### Aim of the exercise
Locate and copy each line in the data that contains the word "seed".

### Exercise inputs

━━━━━━━━━━━━━━━━━━━━━━━━━━━━━━

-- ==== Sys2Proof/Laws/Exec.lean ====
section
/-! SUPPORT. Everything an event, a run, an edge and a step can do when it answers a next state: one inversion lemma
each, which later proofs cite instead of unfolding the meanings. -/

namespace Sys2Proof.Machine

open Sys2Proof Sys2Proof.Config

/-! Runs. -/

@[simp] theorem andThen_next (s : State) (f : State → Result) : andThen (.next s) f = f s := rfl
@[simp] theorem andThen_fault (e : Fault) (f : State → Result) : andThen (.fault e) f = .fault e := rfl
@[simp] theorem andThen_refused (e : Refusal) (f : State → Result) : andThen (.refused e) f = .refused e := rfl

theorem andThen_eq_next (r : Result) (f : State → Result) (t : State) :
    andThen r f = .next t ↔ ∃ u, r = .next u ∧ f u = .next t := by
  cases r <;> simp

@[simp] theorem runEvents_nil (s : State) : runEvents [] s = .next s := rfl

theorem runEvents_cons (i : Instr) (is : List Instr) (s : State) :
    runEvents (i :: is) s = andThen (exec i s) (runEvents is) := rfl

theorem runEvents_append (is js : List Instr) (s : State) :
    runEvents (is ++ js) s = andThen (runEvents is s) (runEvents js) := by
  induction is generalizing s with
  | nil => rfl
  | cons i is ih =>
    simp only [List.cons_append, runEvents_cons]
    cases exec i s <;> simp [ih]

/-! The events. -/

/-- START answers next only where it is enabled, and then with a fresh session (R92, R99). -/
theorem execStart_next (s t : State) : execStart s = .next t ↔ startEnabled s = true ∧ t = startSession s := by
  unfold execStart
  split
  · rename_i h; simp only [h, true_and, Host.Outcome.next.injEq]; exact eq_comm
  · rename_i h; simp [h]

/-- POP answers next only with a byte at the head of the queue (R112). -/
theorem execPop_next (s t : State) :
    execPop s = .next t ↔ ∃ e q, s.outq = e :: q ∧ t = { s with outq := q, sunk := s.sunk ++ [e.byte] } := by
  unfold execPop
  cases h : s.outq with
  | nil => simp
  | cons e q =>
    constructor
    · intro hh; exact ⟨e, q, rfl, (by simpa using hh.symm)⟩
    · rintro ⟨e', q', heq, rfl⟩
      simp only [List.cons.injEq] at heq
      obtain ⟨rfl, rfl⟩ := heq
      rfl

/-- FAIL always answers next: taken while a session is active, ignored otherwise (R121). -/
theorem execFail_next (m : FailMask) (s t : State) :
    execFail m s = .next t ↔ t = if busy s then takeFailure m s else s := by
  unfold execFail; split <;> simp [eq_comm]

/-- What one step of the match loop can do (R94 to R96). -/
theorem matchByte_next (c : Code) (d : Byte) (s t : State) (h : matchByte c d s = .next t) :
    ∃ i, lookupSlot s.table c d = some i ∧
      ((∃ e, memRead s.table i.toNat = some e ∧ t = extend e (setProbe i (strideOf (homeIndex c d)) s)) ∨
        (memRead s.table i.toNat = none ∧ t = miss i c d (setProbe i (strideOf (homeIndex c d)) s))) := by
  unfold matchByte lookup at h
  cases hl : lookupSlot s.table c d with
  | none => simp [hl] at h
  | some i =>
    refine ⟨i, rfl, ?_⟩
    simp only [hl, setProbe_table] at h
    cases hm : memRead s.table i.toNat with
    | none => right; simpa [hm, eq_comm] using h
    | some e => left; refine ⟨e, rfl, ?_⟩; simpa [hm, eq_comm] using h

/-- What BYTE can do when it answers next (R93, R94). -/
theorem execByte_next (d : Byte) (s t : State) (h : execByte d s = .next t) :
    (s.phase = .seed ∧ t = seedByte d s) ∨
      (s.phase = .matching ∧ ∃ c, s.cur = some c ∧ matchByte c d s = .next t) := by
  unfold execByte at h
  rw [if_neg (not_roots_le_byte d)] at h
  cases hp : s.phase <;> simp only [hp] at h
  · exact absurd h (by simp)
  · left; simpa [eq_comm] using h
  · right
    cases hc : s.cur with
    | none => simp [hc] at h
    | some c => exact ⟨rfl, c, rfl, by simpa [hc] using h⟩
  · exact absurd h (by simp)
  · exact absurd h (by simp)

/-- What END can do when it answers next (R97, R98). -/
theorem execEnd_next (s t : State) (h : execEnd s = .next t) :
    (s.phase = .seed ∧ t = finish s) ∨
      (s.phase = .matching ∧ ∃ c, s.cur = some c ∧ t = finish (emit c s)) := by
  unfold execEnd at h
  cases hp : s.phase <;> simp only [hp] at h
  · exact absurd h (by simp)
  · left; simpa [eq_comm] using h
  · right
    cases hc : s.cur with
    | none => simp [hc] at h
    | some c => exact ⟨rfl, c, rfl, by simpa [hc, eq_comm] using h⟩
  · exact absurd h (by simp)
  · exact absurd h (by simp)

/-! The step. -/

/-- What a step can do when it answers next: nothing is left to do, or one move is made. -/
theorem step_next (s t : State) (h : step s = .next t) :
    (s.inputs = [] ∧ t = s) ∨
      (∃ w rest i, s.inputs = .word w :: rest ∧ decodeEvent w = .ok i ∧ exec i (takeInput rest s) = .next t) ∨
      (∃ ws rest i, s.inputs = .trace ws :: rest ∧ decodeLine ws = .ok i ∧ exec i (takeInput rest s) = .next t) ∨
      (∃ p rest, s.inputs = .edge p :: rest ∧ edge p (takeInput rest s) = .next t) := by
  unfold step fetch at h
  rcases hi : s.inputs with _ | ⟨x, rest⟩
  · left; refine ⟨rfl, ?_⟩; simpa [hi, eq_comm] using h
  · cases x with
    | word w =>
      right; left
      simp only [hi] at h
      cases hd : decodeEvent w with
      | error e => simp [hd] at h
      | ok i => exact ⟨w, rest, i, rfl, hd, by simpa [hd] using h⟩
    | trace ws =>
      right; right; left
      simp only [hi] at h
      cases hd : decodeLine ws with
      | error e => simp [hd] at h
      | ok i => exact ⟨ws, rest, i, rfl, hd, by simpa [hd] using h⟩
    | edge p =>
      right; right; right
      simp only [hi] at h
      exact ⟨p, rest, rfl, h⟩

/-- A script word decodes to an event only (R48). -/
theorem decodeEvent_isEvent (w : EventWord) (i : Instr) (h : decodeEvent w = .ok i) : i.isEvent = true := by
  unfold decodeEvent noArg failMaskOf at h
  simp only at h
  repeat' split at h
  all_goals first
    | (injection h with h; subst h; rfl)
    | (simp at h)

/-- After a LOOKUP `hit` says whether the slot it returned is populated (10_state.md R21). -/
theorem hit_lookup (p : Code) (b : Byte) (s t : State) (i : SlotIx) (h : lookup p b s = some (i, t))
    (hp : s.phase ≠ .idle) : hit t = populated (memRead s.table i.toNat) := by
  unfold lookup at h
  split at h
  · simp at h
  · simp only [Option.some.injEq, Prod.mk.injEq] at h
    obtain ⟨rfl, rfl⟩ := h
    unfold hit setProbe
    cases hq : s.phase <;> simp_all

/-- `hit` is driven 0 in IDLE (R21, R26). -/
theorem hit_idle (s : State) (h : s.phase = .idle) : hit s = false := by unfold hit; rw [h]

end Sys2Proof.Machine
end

━━━━━━━━━━━━━━━━━━━━━━━━━━━━━━

### Reply to the exercise
    (s.phase = .seed ∧ t = seedByte d s) ∨
    (s.phase = .seed ∧ t = finish s) ∨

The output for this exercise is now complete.